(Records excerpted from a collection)
━━━━━━━━━━━━━━━━━━━━

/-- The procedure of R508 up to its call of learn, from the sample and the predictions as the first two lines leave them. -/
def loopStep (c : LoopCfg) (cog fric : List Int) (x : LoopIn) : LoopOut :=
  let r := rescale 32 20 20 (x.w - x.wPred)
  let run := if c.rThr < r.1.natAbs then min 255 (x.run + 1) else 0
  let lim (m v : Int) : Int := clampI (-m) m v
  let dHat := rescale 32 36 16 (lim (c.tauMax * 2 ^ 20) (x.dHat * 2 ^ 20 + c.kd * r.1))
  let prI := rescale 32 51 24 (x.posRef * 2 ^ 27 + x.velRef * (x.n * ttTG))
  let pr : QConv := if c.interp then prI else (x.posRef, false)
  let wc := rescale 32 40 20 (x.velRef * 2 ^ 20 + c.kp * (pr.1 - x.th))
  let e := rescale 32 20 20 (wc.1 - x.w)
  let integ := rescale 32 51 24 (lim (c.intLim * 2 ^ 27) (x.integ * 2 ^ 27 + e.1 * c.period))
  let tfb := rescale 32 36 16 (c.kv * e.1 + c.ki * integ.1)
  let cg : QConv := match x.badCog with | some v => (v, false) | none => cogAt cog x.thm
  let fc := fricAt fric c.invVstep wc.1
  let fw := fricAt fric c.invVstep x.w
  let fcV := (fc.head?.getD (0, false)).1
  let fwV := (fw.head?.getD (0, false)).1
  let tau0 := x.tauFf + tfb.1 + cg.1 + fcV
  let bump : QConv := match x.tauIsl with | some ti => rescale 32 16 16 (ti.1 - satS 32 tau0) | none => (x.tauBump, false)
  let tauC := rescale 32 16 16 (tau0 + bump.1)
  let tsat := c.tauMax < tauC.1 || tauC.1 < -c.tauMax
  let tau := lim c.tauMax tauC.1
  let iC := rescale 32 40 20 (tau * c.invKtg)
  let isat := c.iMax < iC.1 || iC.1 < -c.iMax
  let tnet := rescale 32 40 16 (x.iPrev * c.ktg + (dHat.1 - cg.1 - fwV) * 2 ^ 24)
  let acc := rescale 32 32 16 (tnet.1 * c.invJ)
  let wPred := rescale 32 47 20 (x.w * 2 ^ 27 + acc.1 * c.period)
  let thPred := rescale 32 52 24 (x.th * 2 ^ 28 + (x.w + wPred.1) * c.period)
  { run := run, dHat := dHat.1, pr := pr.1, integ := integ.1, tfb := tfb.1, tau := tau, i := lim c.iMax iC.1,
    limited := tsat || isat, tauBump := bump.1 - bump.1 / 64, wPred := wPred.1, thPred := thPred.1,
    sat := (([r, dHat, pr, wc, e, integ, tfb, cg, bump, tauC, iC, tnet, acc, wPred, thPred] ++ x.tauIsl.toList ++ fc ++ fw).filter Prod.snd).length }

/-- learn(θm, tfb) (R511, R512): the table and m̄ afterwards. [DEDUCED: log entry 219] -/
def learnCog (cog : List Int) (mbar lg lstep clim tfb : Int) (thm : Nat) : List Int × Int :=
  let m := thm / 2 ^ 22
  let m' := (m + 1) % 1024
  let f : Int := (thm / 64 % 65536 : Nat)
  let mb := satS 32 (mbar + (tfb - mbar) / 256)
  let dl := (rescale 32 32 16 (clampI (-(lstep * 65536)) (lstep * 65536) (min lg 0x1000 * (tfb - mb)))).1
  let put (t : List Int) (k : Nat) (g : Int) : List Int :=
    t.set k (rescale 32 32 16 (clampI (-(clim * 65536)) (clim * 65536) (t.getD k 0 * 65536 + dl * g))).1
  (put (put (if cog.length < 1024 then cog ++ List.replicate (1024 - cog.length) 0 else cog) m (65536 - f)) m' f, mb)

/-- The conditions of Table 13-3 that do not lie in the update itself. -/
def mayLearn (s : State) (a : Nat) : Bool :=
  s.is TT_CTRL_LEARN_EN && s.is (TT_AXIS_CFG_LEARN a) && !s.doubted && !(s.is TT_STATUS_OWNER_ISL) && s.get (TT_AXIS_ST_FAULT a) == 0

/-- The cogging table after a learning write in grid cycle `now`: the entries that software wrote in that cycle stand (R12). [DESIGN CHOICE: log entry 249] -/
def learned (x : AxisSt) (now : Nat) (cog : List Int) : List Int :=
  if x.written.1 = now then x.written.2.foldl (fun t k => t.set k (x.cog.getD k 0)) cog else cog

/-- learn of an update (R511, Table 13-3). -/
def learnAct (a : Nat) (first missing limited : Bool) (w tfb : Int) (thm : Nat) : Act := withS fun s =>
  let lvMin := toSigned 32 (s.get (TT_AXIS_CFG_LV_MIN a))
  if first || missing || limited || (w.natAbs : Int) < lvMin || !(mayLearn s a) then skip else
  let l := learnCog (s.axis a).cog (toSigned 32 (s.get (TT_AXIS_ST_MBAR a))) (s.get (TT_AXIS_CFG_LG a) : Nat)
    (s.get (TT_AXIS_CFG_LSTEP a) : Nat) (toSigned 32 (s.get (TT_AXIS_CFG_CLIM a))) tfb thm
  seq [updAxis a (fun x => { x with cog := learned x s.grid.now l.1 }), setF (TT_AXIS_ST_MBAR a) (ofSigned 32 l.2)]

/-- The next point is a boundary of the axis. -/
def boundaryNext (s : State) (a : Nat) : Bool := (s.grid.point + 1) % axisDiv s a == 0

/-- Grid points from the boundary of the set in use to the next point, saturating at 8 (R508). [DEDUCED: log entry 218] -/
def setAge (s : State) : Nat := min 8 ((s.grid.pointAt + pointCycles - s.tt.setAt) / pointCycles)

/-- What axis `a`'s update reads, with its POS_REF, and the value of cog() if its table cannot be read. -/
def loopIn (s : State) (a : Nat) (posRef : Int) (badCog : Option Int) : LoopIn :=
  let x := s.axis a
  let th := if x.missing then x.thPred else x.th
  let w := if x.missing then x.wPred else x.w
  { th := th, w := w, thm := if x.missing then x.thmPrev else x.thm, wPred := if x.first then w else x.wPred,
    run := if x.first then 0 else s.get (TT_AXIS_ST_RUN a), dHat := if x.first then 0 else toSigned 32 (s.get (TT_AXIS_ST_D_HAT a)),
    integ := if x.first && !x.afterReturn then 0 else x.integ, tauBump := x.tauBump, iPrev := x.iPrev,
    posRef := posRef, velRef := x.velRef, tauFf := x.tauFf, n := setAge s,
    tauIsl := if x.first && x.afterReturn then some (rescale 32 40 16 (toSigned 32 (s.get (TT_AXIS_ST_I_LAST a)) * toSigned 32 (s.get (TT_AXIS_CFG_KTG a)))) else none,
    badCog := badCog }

━━━━━━━━━━━━━━━━━━━━

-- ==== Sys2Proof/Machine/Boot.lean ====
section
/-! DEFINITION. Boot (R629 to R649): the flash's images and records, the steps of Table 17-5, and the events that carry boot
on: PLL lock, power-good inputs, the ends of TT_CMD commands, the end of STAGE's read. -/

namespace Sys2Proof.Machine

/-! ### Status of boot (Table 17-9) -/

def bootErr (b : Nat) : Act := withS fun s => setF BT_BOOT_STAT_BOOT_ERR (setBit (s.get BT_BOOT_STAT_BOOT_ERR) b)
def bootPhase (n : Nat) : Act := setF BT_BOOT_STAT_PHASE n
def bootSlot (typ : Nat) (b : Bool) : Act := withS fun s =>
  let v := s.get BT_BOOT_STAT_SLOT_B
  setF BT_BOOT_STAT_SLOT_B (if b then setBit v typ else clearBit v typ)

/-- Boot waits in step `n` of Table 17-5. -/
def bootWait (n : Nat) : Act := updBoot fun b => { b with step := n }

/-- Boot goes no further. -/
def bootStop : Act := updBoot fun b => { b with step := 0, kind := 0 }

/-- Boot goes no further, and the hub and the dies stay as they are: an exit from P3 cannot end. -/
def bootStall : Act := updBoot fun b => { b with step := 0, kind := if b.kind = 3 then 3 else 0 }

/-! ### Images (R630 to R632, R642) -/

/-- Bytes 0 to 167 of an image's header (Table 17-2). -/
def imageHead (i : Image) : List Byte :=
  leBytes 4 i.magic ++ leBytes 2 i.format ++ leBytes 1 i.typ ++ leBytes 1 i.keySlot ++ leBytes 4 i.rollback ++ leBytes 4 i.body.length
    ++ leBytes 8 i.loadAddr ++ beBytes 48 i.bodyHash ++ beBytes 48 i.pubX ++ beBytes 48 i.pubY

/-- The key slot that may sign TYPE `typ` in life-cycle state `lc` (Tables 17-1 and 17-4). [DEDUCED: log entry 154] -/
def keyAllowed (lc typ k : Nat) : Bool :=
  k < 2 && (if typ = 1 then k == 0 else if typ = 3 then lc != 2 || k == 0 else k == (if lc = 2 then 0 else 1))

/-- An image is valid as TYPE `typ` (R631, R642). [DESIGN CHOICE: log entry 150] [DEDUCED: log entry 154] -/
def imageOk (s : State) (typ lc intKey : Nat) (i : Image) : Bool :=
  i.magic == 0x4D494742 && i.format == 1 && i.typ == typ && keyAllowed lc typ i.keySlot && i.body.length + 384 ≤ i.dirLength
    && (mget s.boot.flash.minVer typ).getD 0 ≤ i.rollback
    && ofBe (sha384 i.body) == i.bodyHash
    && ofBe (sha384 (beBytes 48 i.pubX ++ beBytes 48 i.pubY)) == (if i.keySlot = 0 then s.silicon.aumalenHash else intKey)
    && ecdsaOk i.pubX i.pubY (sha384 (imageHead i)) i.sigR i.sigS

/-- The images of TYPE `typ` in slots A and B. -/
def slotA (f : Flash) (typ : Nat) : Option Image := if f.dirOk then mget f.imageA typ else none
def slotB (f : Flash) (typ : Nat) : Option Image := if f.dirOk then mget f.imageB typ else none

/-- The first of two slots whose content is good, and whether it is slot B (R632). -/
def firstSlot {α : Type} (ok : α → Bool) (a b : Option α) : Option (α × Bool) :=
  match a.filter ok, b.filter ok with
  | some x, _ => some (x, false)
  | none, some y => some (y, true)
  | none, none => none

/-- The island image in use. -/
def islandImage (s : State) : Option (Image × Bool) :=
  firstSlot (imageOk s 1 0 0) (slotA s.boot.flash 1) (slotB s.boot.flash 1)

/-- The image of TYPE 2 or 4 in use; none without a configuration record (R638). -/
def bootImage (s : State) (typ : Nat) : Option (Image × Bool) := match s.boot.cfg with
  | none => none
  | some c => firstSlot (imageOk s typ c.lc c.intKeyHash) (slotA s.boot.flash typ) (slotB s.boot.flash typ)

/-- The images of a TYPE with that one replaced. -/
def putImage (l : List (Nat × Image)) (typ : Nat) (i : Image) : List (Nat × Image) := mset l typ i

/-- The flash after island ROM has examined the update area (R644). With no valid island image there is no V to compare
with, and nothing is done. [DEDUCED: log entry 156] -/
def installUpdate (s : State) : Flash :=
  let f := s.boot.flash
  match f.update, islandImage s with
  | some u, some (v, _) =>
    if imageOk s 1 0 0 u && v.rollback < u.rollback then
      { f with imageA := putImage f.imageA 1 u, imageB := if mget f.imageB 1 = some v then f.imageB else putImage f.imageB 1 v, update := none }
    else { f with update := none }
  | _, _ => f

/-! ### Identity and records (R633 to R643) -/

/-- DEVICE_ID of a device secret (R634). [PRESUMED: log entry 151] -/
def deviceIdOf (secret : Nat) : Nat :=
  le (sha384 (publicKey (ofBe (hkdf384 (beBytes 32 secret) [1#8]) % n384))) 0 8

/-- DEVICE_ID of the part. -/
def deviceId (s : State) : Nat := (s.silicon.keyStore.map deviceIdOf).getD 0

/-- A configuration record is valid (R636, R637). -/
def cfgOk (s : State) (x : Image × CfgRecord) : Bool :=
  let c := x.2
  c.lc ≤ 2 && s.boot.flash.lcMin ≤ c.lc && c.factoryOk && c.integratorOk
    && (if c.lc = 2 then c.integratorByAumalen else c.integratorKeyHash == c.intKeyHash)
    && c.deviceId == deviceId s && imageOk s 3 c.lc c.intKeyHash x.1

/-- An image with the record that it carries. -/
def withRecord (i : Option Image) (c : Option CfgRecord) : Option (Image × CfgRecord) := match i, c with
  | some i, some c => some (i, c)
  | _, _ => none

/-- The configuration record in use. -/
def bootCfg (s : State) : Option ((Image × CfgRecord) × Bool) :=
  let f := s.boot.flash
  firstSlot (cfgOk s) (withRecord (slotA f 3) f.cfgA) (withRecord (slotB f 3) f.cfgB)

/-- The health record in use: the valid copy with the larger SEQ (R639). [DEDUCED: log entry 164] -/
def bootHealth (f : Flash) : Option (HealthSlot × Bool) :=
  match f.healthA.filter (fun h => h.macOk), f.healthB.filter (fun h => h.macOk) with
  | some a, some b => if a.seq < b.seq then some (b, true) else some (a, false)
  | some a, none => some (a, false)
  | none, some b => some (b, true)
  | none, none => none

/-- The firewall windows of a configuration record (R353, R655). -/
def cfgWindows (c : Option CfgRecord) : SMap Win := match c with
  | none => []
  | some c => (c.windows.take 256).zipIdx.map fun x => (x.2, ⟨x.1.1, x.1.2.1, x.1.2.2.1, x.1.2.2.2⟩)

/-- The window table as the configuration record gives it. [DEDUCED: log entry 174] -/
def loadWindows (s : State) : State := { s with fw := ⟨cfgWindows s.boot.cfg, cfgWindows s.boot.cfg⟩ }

━━━━━━━━━━━━━━━━━━━━

### Task description
Leave out every line above except those from the line with "leave them. -/" up to and including the line with "let run := if", and copy those exactly.

### Answer box
/-- The procedure of R508 up to its call of learn, from the sample and the predictions as the first two lines leave them. -/
def loopStep (c : LoopCfg) (cog fric : List Int) (x : LoopIn) : LoopOut :=
  let r := rescale 32 20 20 (x.w - x.wPred)
  let run := if c.rThr < r.1.natAbs then min 255 (x.run + 1) else 0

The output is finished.